The task. Copy out the lines of the records below, and only those lines, from the one with "(clearBuffers s).faultCode = s.faultCode := rfl" through the one with "c s).stopReq = s.stopReq := rfl", exactly as they appear.

Records provided.
-- ==== Sys2Proof/Laws/State.lean ====
section
/-!
SUPPORT. What each shared operation leaves in each field: one lemma per field and update, so that no proof unfolds a record.
-/

namespace Sys2Proof.Machine

variable (s : State)

/-! `tick` -/

@[simp] theorem tick_par : (s.tick).par = s.par := rfl
@[simp] theorem tick_cs : (s.tick).cs = s.cs := rfl
@[simp] theorem tick_seq : (s.tick).seq = s.seq := rfl
@[simp] theorem tick_buf : (s.tick).buf = s.buf := rfl
@[simp] theorem tick_buflen : (s.tick).buflen = s.buflen := rfl
@[simp] theorem tick_curOp : (s.tick).curOp = s.curOp := rfl
@[simp] theorem tick_curLen : (s.tick).curLen = s.curLen := rfl
@[simp] theorem tick_curPay : (s.tick).curPay = s.curPay := rfl
@[simp] theorem tick_txq : (s.tick).txq = s.txq := rfl
@[simp] theorem tick_faultCode : (s.tick).faultCode = s.faultCode := rfl
@[simp] theorem tick_stopReq : (s.tick).stopReq = s.stopReq := rfl
@[simp] theorem tick_env : (s.tick).env = s.env.tail := rfl
@[simp] theorem tick_hist : (s.tick).hist = s.hist := rfl

/-! `emit` -/

@[simp] theorem emit_par (e : Event) : (s.emit e).par = s.par := rfl
@[simp] theorem emit_cs (e : Event) : (s.emit e).cs = s.cs := rfl
@[simp] theorem emit_seq (e : Event) : (s.emit e).seq = s.seq := rfl
@[simp] theorem emit_buf (e : Event) : (s.emit e).buf = s.buf := rfl
@[simp] theorem emit_buflen (e : Event) : (s.emit e).buflen = s.buflen := rfl
@[simp] theorem emit_curOp (e : Event) : (s.emit e).curOp = s.curOp := rfl
@[simp] theorem emit_curLen (e : Event) : (s.emit e).curLen = s.curLen := rfl
@[simp] theorem emit_curPay (e : Event) : (s.emit e).curPay = s.curPay := rfl
@[simp] theorem emit_txq (e : Event) : (s.emit e).txq = s.txq := rfl
@[simp] theorem emit_faultCode (e : Event) : (s.emit e).faultCode = s.faultCode := rfl
@[simp] theorem emit_stopReq (e : Event) : (s.emit e).stopReq = s.stopReq := rfl
@[simp] theorem emit_env (e : Event) : (s.emit e).env = s.env := rfl
@[simp] theorem emit_hist (e : Event) : (s.emit e).hist = e :: s.hist := rfl

/-! `memAppend` -/

@[simp] theorem memAppend_par (d : Bytes) : (memAppend d s).par = s.par := rfl
@[simp] theorem memAppend_cs (d : Bytes) : (memAppend d s).cs = s.cs := rfl
@[simp] theorem memAppend_seq (d : Bytes) : (memAppend d s).seq = s.seq := rfl
@[simp] theorem memAppend_buf (d : Bytes) : (memAppend d s).buf = s.buf ++ d := rfl
@[simp] theorem memAppend_buflen (d : Bytes) : (memAppend d s).buflen = countUp s.par.buflenBits d.length s.buflen := rfl
@[simp] theorem memAppend_curOp (d : Bytes) : (memAppend d s).curOp = s.curOp := rfl
@[simp] theorem memAppend_curLen (d : Bytes) : (memAppend d s).curLen = s.curLen := rfl
@[simp] theorem memAppend_curPay (d : Bytes) : (memAppend d s).curPay = s.curPay := rfl
@[simp] theorem memAppend_txq (d : Bytes) : (memAppend d s).txq = s.txq := rfl
@[simp] theorem memAppend_faultCode (d : Bytes) : (memAppend d s).faultCode = s.faultCode := rfl
@[simp] theorem memAppend_stopReq (d : Bytes) : (memAppend d s).stopReq = s.stopReq := rfl
@[simp] theorem memAppend_env (d : Bytes) : (memAppend d s).env = s.env := rfl
@[simp] theorem memAppend_hist (d : Bytes) : (memAppend d s).hist = s.hist := rfl

/-! `memDrop` -/

@[simp] theorem memDrop_par (n : Nat) : (memDrop n s).par = s.par := rfl
@[simp] theorem memDrop_cs (n : Nat) : (memDrop n s).cs = s.cs := rfl
@[simp] theorem memDrop_seq (n : Nat) : (memDrop n s).seq = s.seq := rfl
@[simp] theorem memDrop_buf (n : Nat) : (memDrop n s).buf = s.buf.drop n := rfl
@[simp] theorem memDrop_buflen (n : Nat) : (memDrop n s).buflen = countDown s.par.buflenBits n s.buflen := rfl
@[simp] theorem memDrop_curOp (n : Nat) : (memDrop n s).curOp = s.curOp := rfl
@[simp] theorem memDrop_curLen (n : Nat) : (memDrop n s).curLen = s.curLen := rfl
@[simp] theorem memDrop_curPay (n : Nat) : (memDrop n s).curPay = s.curPay := rfl
@[simp] theorem memDrop_txq (n : Nat) : (memDrop n s).txq = s.txq := rfl
@[simp] theorem memDrop_faultCode (n : Nat) : (memDrop n s).faultCode = s.faultCode := rfl
@[simp] theorem memDrop_stopReq (n : Nat) : (memDrop n s).stopReq = s.stopReq := rfl
@[simp] theorem memDrop_env (n : Nat) : (memDrop n s).env = s.env := rfl
@[simp] theorem memDrop_hist (n : Nat) : (memDrop n s).hist = s.hist := rfl

/-! `clearBuffers` -/

@[simp] theorem clearBuffers_par : (clearBuffers s).par = s.par := rfl
@[simp] theorem clearBuffers_cs : (clearBuffers s).cs = s.cs := rfl
@[simp] theorem clearBuffers_seq : (clearBuffers s).seq = s.seq := rfl
@[simp] theorem clearBuffers_buf : (clearBuffers s).buf = [] := rfl
@[simp] theorem clearBuffers_buflen : (clearBuffers s).buflen = 0 := rfl
@[simp] theorem clearBuffers_curOp : (clearBuffers s).curOp = s.curOp := rfl
@[simp] theorem clearBuffers_curLen : (clearBuffers s).curLen = s.curLen := rfl
@[simp] theorem clearBuffers_curPay : (clearBuffers s).curPay = [] := rfl
@[simp] theorem clearBuffers_txq : (clearBuffers s).txq = [] := rfl
@[simp] theorem clearBuffers_faultCode : (clearBuffers s).faultCode = s.faultCode := rfl
@[simp] theorem clearBuffers_stopReq : (clearBuffers s).stopReq = s.stopReq := rfl
@[simp] theorem clearBuffers_env : (clearBuffers s).env = s.env := rfl
@[simp] theorem clearBuffers_hist : (clearBuffers s).hist = s.hist := rfl

/-! `raiseFault` -/

@[simp] theorem raiseFault_par (c : FaultCode) : (raiseFault c s).par = s.par := rfl
@[simp] theorem raiseFault_cs (c : FaultCode) : (raiseFault c s).cs = .halted := rfl
@[simp] theorem raiseFault_seq (c : FaultCode) : (raiseFault c s).seq = s.seq := rfl
@[simp] theorem raiseFault_buf (c : FaultCode) : (raiseFault c s).buf = s.buf := rfl
@[simp] theorem raiseFault_buflen (c : FaultCode) : (raiseFault c s).buflen = s.buflen := rfl
@[simp] theorem raiseFault_curOp (c : FaultCode) : (raiseFault c s).curOp = s.curOp := rfl
@[simp] theorem raiseFault_curLen (c : FaultCode) : (raiseFault c s).curLen = s.curLen := rfl
@[simp] theorem raiseFault_curPay (c : FaultCode) : (raiseFault c s).curPay = s.curPay := rfl
@[simp] theorem raiseFault_txq (c : FaultCode) : (raiseFault c s).txq = s.txq := rfl
@[simp] theorem raiseFault_faultCode (c : FaultCode) : (raiseFault c s).faultCode = c := rfl
@[simp] theorem raiseFault_stopReq (c : FaultCode) : (raiseFault c s).stopReq = s.stopReq := rfl
@[simp] theorem raiseFault_env (c : FaultCode) : (raiseFault c s).env = s.env := rfl
@[simp] theorem raiseFault_hist (c : FaultCode) : (raiseFault c s).hist = s.hist := rfl

/-! `takeReset` -/

@[simp] theorem takeReset_par : (takeReset s).par = s.par := rfl
@[simp] theorem takeReset_cs : (takeReset s).cs = .listen := rfl
@[simp] theorem takeReset_seq : (takeReset s).seq = .rx := rfl
@[simp] theorem takeReset_buf : (takeReset s).buf = [] := rfl
@[simp] theorem takeReset_buflen : (takeReset s).buflen = 0 := rfl
@[simp] theorem takeReset_curOp : (takeReset s).curOp = 0 := rfl
@[simp] theorem takeReset_curLen : (takeReset s).curLen = 0 := rfl
@[simp] theorem takeReset_curPay : (takeReset s).curPay = [] := rfl
@[simp] theorem takeReset_txq : (takeReset s).txq = [] := rfl
@[simp] theorem takeReset_faultCode : (takeReset s).faultCode = .none := rfl
@[simp] theorem takeReset_stopReq : (takeReset s).stopReq = false := rfl
@[simp] theorem takeReset_env : (takeReset s).env = s.env := rfl
@[simp] theorem takeReset_hist : (takeReset s).hist = s.hist := rfl

/-! `latchFrame` -/

@[simp] theorem latchFrame_par (op : Nat) (pay : Bytes) : (latchFrame op pay s).par = s.par := rfl
@[simp] theorem latchFrame_cs (op : Nat) (pay : Bytes) : (latchFrame op pay s).cs = s.cs := rfl
@[simp] theorem latchFrame_seq (op : Nat) (pay : Bytes) : (latchFrame op pay s).seq = s.seq := rfl
@[simp] theorem latchFrame_buf (op : Nat) (pay : Bytes) : (latchFrame op pay s).buf = s.buf.drop (s.par.hdrBytes + pay.length) := rfl
@[simp] theorem latchFrame_buflen (op : Nat) (pay : Bytes) : (latchFrame op pay s).buflen = countDown s.par.buflenBits (s.par.hdrBytes + pay.length) s.buflen := rfl
@[simp] theorem latchFrame_curOp (op : Nat) (pay : Bytes) : (latchFrame op pay s).curOp = op := rfl
@[simp] theorem latchFrame_curLen (op : Nat) (pay : Bytes) : (latchFrame op pay s).curLen = pay.length := rfl
@[simp] theorem latchFrame_curPay (op : Nat) (pay : Bytes) : (latchFrame op pay s).curPay = pay := rfl
@[simp] theorem latchFrame_txq (op : Nat) (pay : Bytes) : (latchFrame op pay s).txq = s.txq := rfl
@[simp] theorem latchFrame_faultCode (op : Nat) (pay : Bytes) : (latchFrame op pay s).faultCode = s.faultCode := rfl
@[simp] theorem latchFrame_stopReq (op : Nat) (pay : Bytes) : (latchFrame op pay s).stopReq = s.stopReq := rfl
@[simp] theorem latchFrame_env (op : Nat) (pay : Bytes) : (latchFrame op pay s).env = s.env := rfl
@[simp] theorem latchFrame_hist (op : Nat) (pay : Bytes) : (latchFrame op pay s).hist = .extracted op pay :: s.hist := rfl

/-! `dispatchUnsup` -/

@[simp] theorem dispatchUnsup_par : (dispatchUnsup s).par = s.par := rfl
@[simp] theorem dispatchUnsup_cs : (dispatchUnsup s).cs = s.cs := rfl
@[simp] theorem dispatchUnsup_seq : (dispatchUnsup s).seq = .tx := rfl
@[simp] theorem dispatchUnsup_buf : (dispatchUnsup s).buf = s.buf := rfl
@[simp] theorem dispatchUnsup_buflen : (dispatchUnsup s).buflen = s.buflen := rfl
@[simp] theorem dispatchUnsup_curOp : (dispatchUnsup s).curOp = s.curOp := rfl
@[simp] theorem dispatchUnsup_curLen : (dispatchUnsup s).curLen = s.curLen := rfl
@[simp] theorem dispatchUnsup_curPay : (dispatchUnsup s).curPay = [] := rfl
@[simp] theorem dispatchUnsup_txq : (dispatchUnsup s).txq = frame s.par s.par.errorText := rfl
@[simp] theorem dispatchUnsup_faultCode : (dispatchUnsup s).faultCode = s.faultCode := rfl
@[simp] theorem dispatchUnsup_stopReq : (dispatchUnsup s).stopReq = s.stopReq := rfl
@[simp] theorem dispatchUnsup_env : (dispatchUnsup s).env = s.env := rfl
@[simp] theorem dispatchUnsup_hist : (dispatchUnsup s).hist = s.hist := rfl

/-! `dispatchXf` -/

@[simp] theorem dispatchXf_par : (dispatchXf s).par = s.par := rfl
@[simp] theorem dispatchXf_cs : (dispatchXf s).cs = s.cs := rfl
@[simp] theorem dispatchXf_seq : (dispatchXf s).seq = .xfWait := rfl
@[simp] theorem dispatchXf_buf : (dispatchXf s).buf = s.buf := rfl
@[simp] theorem dispatchXf_buflen : (dispatchXf s).buflen = s.buflen := rfl
@[simp] theorem dispatchXf_curOp : (dispatchXf s).curOp = s.curOp := rfl
@[simp] theorem dispatchXf_curLen : (dispatchXf s).curLen = s.curLen := rfl
@[simp] theorem dispatchXf_curPay : (dispatchXf s).curPay = s.curPay := rfl
@[simp] theorem dispatchXf_txq : (dispatchXf s).txq = s.txq := rfl
@[simp] theorem dispatchXf_faultCode : (dispatchXf s).faultCode = s.faultCode := rfl
@[simp] theorem dispatchXf_stopReq : (dispatchXf s).stopReq = s.stopReq := rfl
@[simp] theorem dispatchXf_env : (dispatchXf s).env = s.env := rfl
@[simp] theorem dispatchXf_hist : (dispatchXf s).hist = .xreq s.curOp s.curPay :: s.hist := rfl

end Sys2Proof.Machine
end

Task response.
@[simp] theorem clearBuffers_faultCode : (clearBuffers s).faultCode = s.faultCode := rfl
@[simp] theorem clearBuffers_stopReq : (clearBuffers s).stopReq = s.stopReq := rfl
@[simp] theorem clearBuffers_env : (clearBuffers s).env = s.env := rfl
@[simp] theorem clearBuffers_hist : (clearBuffers s).hist = s.hist := rfl

/-! `raiseFault` -/

@[simp] theorem raiseFault_par (c : FaultCode) : (raiseFault c s).par = s.par := rfl
@[simp] theorem raiseFault_cs (c : FaultCode) : (raiseFault c s).cs = .halted := rfl
@[simp] theorem raiseFault_seq (c : FaultCode) : (raiseFault c s).seq = s.seq := rfl
@[simp] theorem raiseFault_buf (c : FaultCode) : (raiseFault c s).buf = s.buf := rfl
@[simp] theorem raiseFault_buflen (c : FaultCode) : (raiseFault c s).buflen = s.buflen := rfl
@[simp] theorem raiseFault_curOp (c : FaultCode) : (raiseFault c s).curOp = s.curOp := rfl
@[simp] theorem raiseFault_curLen (c : FaultCode) : (raiseFault c s).curLen = s.curLen := rfl
@[simp] theorem raiseFault_curPay (c : FaultCode) : (raiseFault c s).curPay = s.curPay := rfl
@[simp] theorem raiseFault_txq (c : FaultCode) : (raiseFault c s).txq = s.txq := rfl
@[simp] theorem raiseFault_faultCode (c : FaultCode) : (raiseFault c s).faultCode = c := rfl
@[simp] theorem raiseFault_stopReq (c : FaultCode) : (raiseFault c s).stopReq = s.stopReq := rfl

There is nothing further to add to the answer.